(Records from a collection)
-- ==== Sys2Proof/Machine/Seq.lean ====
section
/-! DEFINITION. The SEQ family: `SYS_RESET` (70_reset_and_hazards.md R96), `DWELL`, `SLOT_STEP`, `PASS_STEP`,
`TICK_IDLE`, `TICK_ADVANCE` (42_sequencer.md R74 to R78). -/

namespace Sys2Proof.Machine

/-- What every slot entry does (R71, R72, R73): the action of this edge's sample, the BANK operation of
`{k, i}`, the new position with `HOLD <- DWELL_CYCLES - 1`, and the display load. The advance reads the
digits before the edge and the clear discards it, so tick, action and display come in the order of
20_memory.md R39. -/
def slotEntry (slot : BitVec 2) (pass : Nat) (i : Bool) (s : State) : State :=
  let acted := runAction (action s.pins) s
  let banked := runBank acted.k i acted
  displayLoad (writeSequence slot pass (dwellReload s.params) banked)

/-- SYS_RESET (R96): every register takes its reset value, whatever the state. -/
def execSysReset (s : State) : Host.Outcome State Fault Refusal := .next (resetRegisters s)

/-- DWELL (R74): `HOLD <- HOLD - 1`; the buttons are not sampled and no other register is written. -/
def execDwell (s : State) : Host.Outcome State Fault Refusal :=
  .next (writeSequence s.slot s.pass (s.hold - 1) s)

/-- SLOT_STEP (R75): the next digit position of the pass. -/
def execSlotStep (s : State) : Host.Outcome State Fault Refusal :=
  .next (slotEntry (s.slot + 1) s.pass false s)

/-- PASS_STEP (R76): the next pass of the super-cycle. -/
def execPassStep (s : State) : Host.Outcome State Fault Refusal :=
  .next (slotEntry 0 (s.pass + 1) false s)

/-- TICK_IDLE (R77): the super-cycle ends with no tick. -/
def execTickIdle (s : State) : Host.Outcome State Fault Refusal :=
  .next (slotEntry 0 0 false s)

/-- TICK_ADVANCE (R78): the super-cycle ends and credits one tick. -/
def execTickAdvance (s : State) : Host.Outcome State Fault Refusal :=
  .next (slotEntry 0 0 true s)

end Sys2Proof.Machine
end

==

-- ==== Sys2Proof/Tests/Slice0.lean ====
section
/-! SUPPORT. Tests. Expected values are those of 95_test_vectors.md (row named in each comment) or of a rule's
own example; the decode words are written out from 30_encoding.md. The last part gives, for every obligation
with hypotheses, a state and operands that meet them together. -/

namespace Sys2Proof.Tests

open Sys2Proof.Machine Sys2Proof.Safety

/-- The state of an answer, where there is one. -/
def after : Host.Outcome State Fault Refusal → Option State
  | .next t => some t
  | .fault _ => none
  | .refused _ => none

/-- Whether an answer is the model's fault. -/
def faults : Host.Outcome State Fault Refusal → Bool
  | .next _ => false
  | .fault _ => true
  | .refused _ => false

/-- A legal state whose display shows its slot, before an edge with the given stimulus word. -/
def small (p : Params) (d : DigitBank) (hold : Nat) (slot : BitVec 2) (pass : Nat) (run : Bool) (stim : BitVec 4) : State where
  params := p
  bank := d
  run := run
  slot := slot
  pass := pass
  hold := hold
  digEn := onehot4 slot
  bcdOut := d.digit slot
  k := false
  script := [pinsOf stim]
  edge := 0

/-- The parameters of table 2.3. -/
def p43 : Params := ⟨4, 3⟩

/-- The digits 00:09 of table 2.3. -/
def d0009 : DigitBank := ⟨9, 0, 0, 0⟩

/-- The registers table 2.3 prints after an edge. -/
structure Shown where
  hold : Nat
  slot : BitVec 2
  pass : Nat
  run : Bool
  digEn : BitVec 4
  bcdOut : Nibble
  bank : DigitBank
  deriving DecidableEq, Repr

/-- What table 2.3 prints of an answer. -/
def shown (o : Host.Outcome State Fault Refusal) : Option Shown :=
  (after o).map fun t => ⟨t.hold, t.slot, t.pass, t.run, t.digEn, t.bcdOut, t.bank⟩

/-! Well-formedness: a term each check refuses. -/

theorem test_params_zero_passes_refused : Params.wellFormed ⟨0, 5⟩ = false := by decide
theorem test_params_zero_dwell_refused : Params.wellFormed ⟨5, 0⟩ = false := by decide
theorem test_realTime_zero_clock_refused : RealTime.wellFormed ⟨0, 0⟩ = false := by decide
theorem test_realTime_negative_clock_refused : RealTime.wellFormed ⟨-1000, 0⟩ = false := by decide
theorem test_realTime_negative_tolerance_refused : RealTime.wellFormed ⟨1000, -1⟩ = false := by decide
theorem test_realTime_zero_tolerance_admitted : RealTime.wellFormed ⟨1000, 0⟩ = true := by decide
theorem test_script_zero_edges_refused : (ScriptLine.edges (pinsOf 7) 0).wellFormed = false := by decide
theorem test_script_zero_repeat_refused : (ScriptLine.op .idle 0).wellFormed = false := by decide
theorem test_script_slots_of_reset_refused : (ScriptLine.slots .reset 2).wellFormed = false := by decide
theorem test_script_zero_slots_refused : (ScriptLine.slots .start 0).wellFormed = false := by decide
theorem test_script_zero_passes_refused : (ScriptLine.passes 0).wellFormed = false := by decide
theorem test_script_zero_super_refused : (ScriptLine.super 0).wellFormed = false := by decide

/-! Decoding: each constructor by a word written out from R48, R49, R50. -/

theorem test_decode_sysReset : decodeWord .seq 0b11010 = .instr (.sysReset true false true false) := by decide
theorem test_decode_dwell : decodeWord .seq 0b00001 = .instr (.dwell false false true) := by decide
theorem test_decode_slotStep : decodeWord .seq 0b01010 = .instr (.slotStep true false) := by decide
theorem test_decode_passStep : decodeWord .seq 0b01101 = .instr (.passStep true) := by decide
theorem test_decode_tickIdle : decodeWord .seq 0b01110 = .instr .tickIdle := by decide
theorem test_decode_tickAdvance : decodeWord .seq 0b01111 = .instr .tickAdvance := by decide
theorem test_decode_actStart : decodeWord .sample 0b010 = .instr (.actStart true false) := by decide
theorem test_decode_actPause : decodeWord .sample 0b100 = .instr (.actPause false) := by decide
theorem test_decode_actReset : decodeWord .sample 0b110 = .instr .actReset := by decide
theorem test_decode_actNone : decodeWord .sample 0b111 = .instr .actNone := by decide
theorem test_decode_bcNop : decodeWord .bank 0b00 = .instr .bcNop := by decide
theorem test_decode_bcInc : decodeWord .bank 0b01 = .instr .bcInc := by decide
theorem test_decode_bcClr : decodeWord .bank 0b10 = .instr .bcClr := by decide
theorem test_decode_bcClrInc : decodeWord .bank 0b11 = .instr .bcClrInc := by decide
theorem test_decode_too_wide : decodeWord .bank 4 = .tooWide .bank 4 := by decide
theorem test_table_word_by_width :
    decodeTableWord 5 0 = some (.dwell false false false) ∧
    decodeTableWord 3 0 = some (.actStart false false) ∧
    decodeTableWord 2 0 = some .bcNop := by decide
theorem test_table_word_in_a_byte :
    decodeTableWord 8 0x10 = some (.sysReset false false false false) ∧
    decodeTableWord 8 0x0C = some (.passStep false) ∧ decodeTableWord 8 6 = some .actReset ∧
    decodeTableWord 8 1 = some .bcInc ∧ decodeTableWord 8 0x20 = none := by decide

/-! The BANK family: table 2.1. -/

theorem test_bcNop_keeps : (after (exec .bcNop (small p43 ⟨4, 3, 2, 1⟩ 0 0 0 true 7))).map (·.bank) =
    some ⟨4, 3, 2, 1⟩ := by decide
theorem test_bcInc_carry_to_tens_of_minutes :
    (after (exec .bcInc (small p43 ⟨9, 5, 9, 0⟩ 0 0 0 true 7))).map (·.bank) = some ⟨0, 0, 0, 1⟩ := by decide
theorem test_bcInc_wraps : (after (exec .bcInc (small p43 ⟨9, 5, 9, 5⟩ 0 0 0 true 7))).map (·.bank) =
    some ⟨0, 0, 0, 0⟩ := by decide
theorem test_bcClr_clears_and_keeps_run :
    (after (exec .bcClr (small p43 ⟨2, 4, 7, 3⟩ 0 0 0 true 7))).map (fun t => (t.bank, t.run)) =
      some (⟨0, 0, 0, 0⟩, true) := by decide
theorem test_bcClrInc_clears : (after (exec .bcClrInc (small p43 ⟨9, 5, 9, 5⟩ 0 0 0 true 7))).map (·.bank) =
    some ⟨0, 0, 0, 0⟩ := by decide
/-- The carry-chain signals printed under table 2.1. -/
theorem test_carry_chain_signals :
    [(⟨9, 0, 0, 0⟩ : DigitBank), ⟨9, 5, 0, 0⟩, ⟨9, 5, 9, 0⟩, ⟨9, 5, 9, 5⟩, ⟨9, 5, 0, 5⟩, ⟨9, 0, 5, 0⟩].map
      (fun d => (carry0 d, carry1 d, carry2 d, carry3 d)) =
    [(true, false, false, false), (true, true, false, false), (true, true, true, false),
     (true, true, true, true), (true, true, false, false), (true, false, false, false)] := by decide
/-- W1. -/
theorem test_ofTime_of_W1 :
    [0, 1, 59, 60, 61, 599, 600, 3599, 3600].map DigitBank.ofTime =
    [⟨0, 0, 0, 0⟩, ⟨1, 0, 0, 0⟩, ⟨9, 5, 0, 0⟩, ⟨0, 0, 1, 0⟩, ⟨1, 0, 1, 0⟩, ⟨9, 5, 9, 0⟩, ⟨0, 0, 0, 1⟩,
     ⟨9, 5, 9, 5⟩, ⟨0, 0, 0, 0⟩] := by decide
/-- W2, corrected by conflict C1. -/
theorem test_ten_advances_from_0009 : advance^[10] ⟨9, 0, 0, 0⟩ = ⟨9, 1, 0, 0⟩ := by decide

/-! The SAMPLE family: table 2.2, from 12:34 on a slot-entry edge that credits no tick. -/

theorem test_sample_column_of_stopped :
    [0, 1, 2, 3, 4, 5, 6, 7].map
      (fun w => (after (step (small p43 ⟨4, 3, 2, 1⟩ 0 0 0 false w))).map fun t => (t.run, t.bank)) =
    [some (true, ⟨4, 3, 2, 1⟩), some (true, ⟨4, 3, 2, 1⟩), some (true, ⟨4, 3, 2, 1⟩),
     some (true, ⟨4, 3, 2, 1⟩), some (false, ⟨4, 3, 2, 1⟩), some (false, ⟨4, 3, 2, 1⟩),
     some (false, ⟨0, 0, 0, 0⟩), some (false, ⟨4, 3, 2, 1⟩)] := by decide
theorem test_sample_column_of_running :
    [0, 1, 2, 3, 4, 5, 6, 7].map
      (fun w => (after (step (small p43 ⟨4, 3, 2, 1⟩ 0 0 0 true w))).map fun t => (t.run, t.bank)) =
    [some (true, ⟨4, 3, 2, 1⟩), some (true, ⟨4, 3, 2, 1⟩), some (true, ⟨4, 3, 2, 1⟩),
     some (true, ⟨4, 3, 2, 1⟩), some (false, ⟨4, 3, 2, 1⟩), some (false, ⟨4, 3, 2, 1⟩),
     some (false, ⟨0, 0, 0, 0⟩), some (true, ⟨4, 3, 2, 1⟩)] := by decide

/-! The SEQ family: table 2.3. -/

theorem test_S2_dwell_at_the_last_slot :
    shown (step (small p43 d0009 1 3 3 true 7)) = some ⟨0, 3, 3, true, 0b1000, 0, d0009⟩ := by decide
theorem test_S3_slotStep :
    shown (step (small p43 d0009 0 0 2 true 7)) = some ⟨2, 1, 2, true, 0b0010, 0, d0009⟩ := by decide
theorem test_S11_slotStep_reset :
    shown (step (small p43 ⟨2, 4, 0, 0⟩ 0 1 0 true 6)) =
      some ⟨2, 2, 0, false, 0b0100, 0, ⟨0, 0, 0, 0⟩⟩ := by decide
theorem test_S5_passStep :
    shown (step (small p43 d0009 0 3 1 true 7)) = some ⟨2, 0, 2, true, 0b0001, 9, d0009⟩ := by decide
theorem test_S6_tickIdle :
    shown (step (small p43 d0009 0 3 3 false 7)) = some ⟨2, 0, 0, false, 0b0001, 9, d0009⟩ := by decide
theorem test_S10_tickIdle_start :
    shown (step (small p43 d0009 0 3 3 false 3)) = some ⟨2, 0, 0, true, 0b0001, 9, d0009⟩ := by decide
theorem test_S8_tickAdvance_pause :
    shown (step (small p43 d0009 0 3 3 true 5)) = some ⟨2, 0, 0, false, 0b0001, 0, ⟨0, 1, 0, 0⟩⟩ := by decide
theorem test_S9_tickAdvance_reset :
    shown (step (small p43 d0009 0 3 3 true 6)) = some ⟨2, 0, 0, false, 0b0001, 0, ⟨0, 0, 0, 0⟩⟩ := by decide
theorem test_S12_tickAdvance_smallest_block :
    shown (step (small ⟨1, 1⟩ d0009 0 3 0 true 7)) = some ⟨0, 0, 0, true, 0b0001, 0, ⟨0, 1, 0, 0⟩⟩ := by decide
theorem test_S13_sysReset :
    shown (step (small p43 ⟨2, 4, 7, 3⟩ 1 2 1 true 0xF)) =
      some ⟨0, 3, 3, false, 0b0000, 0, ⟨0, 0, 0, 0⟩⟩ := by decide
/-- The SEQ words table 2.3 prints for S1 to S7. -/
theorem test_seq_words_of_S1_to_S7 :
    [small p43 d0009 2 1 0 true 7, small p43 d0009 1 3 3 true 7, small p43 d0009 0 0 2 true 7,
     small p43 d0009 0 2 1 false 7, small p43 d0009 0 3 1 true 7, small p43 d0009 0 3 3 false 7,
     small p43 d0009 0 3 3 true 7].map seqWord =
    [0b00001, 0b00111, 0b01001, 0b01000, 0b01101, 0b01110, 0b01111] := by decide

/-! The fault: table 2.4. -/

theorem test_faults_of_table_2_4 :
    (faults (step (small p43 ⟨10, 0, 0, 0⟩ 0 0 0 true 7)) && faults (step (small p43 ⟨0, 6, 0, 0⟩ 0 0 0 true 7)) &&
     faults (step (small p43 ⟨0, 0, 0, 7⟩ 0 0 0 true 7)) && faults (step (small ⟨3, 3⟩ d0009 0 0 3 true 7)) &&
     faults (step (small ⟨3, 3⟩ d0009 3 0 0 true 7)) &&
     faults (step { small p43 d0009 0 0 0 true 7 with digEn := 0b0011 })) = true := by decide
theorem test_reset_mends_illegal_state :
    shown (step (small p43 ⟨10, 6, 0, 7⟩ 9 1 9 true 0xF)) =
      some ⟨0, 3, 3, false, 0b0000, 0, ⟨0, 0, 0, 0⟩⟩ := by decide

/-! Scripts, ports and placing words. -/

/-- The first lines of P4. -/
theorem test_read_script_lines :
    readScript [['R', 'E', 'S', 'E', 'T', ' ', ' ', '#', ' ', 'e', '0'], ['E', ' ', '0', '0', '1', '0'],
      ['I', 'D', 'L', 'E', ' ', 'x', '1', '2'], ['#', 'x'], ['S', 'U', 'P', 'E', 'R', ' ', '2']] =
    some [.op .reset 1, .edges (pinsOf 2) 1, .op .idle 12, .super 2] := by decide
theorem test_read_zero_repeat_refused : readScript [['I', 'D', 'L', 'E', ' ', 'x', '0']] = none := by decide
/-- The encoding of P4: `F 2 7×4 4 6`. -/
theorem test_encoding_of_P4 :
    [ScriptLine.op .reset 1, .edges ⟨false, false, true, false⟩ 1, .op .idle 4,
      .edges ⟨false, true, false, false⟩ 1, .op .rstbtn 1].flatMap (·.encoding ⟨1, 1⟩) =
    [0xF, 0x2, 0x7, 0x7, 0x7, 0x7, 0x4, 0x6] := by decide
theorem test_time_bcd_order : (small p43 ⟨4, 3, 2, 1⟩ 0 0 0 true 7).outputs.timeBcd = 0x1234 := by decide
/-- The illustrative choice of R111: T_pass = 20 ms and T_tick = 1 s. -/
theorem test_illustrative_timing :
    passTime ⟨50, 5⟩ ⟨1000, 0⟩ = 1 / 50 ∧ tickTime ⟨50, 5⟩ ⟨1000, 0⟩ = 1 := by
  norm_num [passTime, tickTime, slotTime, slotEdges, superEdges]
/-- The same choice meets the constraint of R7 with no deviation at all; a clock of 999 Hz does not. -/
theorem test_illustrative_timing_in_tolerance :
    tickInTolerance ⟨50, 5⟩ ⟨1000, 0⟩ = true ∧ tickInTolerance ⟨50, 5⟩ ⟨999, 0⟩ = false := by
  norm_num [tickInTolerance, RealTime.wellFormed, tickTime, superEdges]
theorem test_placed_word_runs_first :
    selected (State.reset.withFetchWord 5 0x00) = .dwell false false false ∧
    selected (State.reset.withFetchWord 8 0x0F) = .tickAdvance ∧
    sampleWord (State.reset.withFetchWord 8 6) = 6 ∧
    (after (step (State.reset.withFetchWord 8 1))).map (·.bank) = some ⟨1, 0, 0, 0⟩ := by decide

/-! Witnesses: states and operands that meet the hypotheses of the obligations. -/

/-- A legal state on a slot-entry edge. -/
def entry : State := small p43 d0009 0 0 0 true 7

• [Description of the task] Given the records above, reproduce precisely and only the lines between the line holding "def after : Host.Outcome" and the line holding "stimulus word. -/", inclusive.

• [Exercise result]
def after : Host.Outcome State Fault Refusal → Option State
  | .next t => some t
  | .fault _ => none
  | .refused _ => none

/-- Whether an answer is the model's fault. -/
def faults : Host.Outcome State Fault Refusal → Bool
  | .next _ => false
  | .fault _ => true
  | .refused _ => false

/-- A legal state whose display shows its slot, before an edge with the given stimulus word. -/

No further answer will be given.